# Extracted information
§

end ControlEffect

/-! ### The statements -/

/-- Settles O20: `exec_brgClocks`, and `ControlEffect.crc_writers` for every other instruction. -/
theorem clocksEnabled : Obligations.ClocksEnabled := by
  refine ⟨fun s process source noError => ?_, fun s t i h => (exec_controlEffect h).crc_writers⟩
  obtain ⟨as, run, written⟩ := exec_brgClocks process source noError
  exact ⟨_, run, rfl, rfl, rfl, ⟨as, rfl, written⟩, rfl⟩

end Sys2Proof.Machine

namespace Sys2Proof

/-- Settles O21: the pins of `exec_brgPins`, named as in `mem_namedPins_iff`. -/
theorem pinsConfigured : Obligations.PinsConfigured := by
  intro s process source noError
  obtain ⟨as, run⟩ := Machine.exec_brgPins process source noError
  refine ⟨_, run, rfl, rfl, rfl, List.length_mapIdx, fun p pin hp => ?_, rfl⟩
  simp only [Machine.pinsConfigured, List.getElem?_mapIdx, hp, Option.map_some, mem_namedPins_iff]

end Sys2Proof

namespace Sys2Proof.Machine

/-- Settles O22: the checks of `exec_tconCfg`, each in its case, and the check of the configuration before every step. -/
theorem timingConfigured : Obligations.TimingConfigured := by
  refine ⟨fun s o process source noError => ?_, fun s zero => ?_⟩
  · obtain ⟨as, run⟩ := exec_tconCfg o process source noError
    refine ⟨fun clocked released width height divisor => ?_, fun clocked released size => ?_, fun off => ?_⟩
    · have active := (Timing.activeOk_iff s.cfg.timing).2 ⟨width, height⟩
      rw [clocked, released, active, if_neg (by decide), if_neg (by decide), if_neg (Nat.ne_of_gt divisor)] at run
      exact ⟨_, run, rfl, rfl, rfl, rfl⟩
    · have inactive : s.cfg.timing.activeOk = false := by
        rw [← Bool.not_eq_true, Timing.activeOk_iff]
        exact not_and_or.2 size
      rw [clocked, released, inactive, if_neg (by decide), if_pos (by decide)] at run
      exact run
    · rw [if_pos (by simpa using off)] at run
      exact ⟨_, run⟩
  · obtain ⟨r, problem⟩ := configProblem_of_clkDiv zero
    exact ⟨r, step_refused problem⟩

/-- Settles O23: the state is `itemsEmitted` of the list, with the bring-up state moved on. -/
theorem panelInitIsEmitted : Obligations.PanelInitIsEmitted := by
  intro s o process source noError valid data hc
  refine ⟨_, exec_brgInit o process source noError valid ((pinMapOk_iff s.cfg).1 hc) data, rfl, rfl, rfl, rfl,
    fun it last => ?_, fun empty => ?_, rfl⟩
  · have nonempty : s.cfg.panelInit.isEmpty = false := by
      cases hl : s.cfg.panelInit with
      | nil => simp [hl] at last
      | cons x items => rfl
    simp [itemsEmitted, panelAfter, nonempty, last, PanelItem.lastWord, cmdValue]
  · rw [empty, itemsEmitted_nil]
    exact ⟨rfl, rfl⟩

/-- Settles O24: the guards of `exec_brgArm_of_pool` in their order, then `exec_brgArm`. -/
theorem firstArm : Obligations.FirstArm := by
  intro s c k process source noError hk
  refine ⟨exec_brgArm_of_noPool process source noError hk, fun b ha hb => ?_⟩
  have run := exec_brgArm_of_pool (c := c) process source noError hk ha hb
  refine ⟨fun notEncoded => ?_, fun encoded detached => ?_,
    fun ch encoded attached hc stopped acknowledged idle data valid clocked => ?_⟩
  · rw [run, notEncoded]
    rfl
  · rw [run, encoded, detached]
    rfl
  · have path : pathValid s = true := by simp [pathValid, data, valid, clocked]
    obtain ⟨as, bs, armed, atomic, notAtomic, starts, noMask, noUnmask⟩ :=
      exec_brgArm process source noError hk ha hb encoded attached hc stopped acknowledged idle path
    refine ⟨_, armed, rfl, rfl, rfl, rfl, fun hw => ?_, fun hw => ?_, rfl⟩
    · obtain ⟨configures, hmask, hunmask⟩ := atomic hw
      refine ⟨by simp [firstArmed, maskAfter, maskNeeded, hw], as ++ bs, rfl, ?_, ?_, ?_⟩
      · rw [fieldsWritten_append, configures, starts]
        rfl
      · simp [hmask, noMask]
      · simp [hunmask, noUnmask]
    · obtain ⟨mid, rfl, configures⟩ := notAtomic hw
      exact ⟨by simp [firstArmed, maskAfter, maskNeeded, hw, process], mid, bs, by simp [firstArmed], configures, starts⟩

/-- Settles O25: every edge is guarded by its source (`exec_of_bringupEdge`), and `ControlEffect.bringup_writers`. -/
theorem bringupOrderIsEnforced : Obligations.BringupOrderIsEnforced := by
  refine ⟨fun s i b b' edge other => ?_, fun s t i h => (exec_controlEffect h).bringup_writers⟩
  obtain ⟨o, run⟩ := exec_of_bringupEdge edge s
  rw [run]
  refine ⟨?_, fun process => bringupFrom_of_ne process other⟩
  cases hx : s.irq.ctx with
  | process => exact ⟨_, bringupFrom_of_ne hx other⟩
  | interrupt => exact ⟨_, bringupFrom_of_interrupt hx⟩

/-- Settles O26: every edge is guarded by the error record (`exec_of_bringupEdge`), which `tornDown` has empty. -/
theorem errorStopsBringup : Obligations.ErrorStopsBringup := by
  intro s process error
  refine ⟨fun i b b' edge source => ?_, ?_⟩
  · obtain ⟨o, run⟩ := exec_of_bringupEdge edge s
    exact run.trans (bringupFrom_of_error process source error)
  · obtain ⟨as, run, -⟩ := exec_teardown process
    exact ⟨_, run, rfl, rfl⟩

/-- Settles O27: the state is `tornDown`. -/
theorem teardownReleasesEverything : Obligations.TeardownReleasesEverything := by
  intro s process
  obtain ⟨as, run, written⟩ := exec_teardown process
  refine ⟨_, run, List.length_map _, fun c ch hc => ?_, rfl, rfl, rfl, rfl, rfl, fun allocated => ?_, rfl, rfl, rfl, rfl,
    rfl, ⟨as, rfl, written⟩, fun free => ?_, rfl⟩
  · exact ⟨{ ch with enable := false, lost := false }, by simp [tornDown, hc], rfl, rfl⟩
  · simp [tornDown, poolReleased, allocated]
  · simp [tornDown, poolReleased, free]

/-- Settles O28: `ControlEffect.tcon_writers`. -/
theorem timingIsConstant : Obligations.TimingIsConstant := by
  intro s t i h hne
  refine (exec_controlEffect h).tcon_writers hne |>.imp (fun ⟨hi, ends⟩ => ?_) fun ⟨hi, source, stores⟩ => ?_
  · rw [ends]
    exact ⟨hi, rfl, rfl⟩
  · rw [stores]
    exact ⟨hi, source, rfl, rfl⟩

end Sys2Proof.Machine
end

section
/-! SUPPORT for the statements of 43_pool_and_dma. What an instruction can do to the sources and the completion flags of
the channels. -/

namespace Sys2Proof.Machine

/-- What the swaps and the interrupt line are about: the source of a channel and its completion flag (10_state R28,
R22). -/
def Channel.signal (ch : Channel) : Word × Bool := (ch.src, ch.irqPending)

/-- The signals of every channel, in order. -/
def State.signals (s : State) : List (Word × Bool) := s.chans.map Channel.signal

theorem signals_map_fst (s : State) : s.signals.map (·.1) = s.chans.map (·.src) := by
  simp [State.signals, Channel.signal, Function.comp_def]

theorem getElem?_signals {s : State} {c : Nat} {ch : Channel} (hc : s.chans[c]? = some ch) :
    s.signals[c]? = some ch.signal := by
  simp [State.signals, hc]

/-- A channel that is replaced is replaced in the signals. -/
theorem signals_set (s : State) (c : Nat) (x : Channel) :
    (s.chans.set c x).map Channel.signal = s.signals.set c x.signal :=
  List.map_set

/-- A list is not changed by setting a place to what it holds. -/
theorem set_eq_of_getElem? {α : Type} {l : List α} {n : Nat} {x : α} (h : l[n]? = some x) : l.set n x = l := by
  obtain ⟨hlt, rfl⟩ := List.getElem?_eq_some_iff.1 h
  exact List.set_getElem_self hlt

/-- A channel replaced by one with its signal leaves the signals. -/
theorem signals_set_of_eq {s : State} {c : Nat} {ch x : Channel} (hc : s.chans[c]? = some ch)
    (same : x.signal = ch.signal) : (s.chans.set c x).map Channel.signal = s.signals := by
  rw [signals_set, same, set_eq_of_getElem? (getElem?_signals hc)]

/-- A channel that keeps its source leaves the sources. -/
theorem sources_set_of_eq {s : State} {c : Nat} {ch : Channel} (hc : s.chans[c]? = some ch) (p : Bool) :
    (s.signals.set c (ch.src, p)).map (·.1) = s.signals.map (·.1) := by
  rw [List.map_set]
  exact set_eq_of_getElem? (by simp [getElem?_signals hc, Channel.signal])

§

# Work request
Copy exactly the lines that run from the first line of the data to the line containing "rw [clocked, released, active, if_neg", please, with both ends included and nothing else.

# Reply to the task
end ControlEffect

/-! ### The statements -/

/-- Settles O20: `exec_brgClocks`, and `ControlEffect.crc_writers` for every other instruction. -/
theorem clocksEnabled : Obligations.ClocksEnabled := by
  refine ⟨fun s process source noError => ?_, fun s t i h => (exec_controlEffect h).crc_writers⟩
  obtain ⟨as, run, written⟩ := exec_brgClocks process source noError
  exact ⟨_, run, rfl, rfl, rfl, ⟨as, rfl, written⟩, rfl⟩

end Sys2Proof.Machine

namespace Sys2Proof

/-- Settles O21: the pins of `exec_brgPins`, named as in `mem_namedPins_iff`. -/
theorem pinsConfigured : Obligations.PinsConfigured := by
  intro s process source noError
  obtain ⟨as, run⟩ := Machine.exec_brgPins process source noError
  refine ⟨_, run, rfl, rfl, rfl, List.length_mapIdx, fun p pin hp => ?_, rfl⟩
  simp only [Machine.pinsConfigured, List.getElem?_mapIdx, hp, Option.map_some, mem_namedPins_iff]

end Sys2Proof

namespace Sys2Proof.Machine

/-- Settles O22: the checks of `exec_tconCfg`, each in its case, and the check of the configuration before every step. -/
theorem timingConfigured : Obligations.TimingConfigured := by
  refine ⟨fun s o process source noError => ?_, fun s zero => ?_⟩
  · obtain ⟨as, run⟩ := exec_tconCfg o process source noError
    refine ⟨fun clocked released width height divisor => ?_, fun clocked released size => ?_, fun off => ?_⟩
    · have active := (Timing.activeOk_iff s.cfg.timing).2 ⟨width, height⟩
      rw [clocked, released, active, if_neg (by decide), if_neg (by decide), if_neg (Nat.ne_of_gt divisor)] at run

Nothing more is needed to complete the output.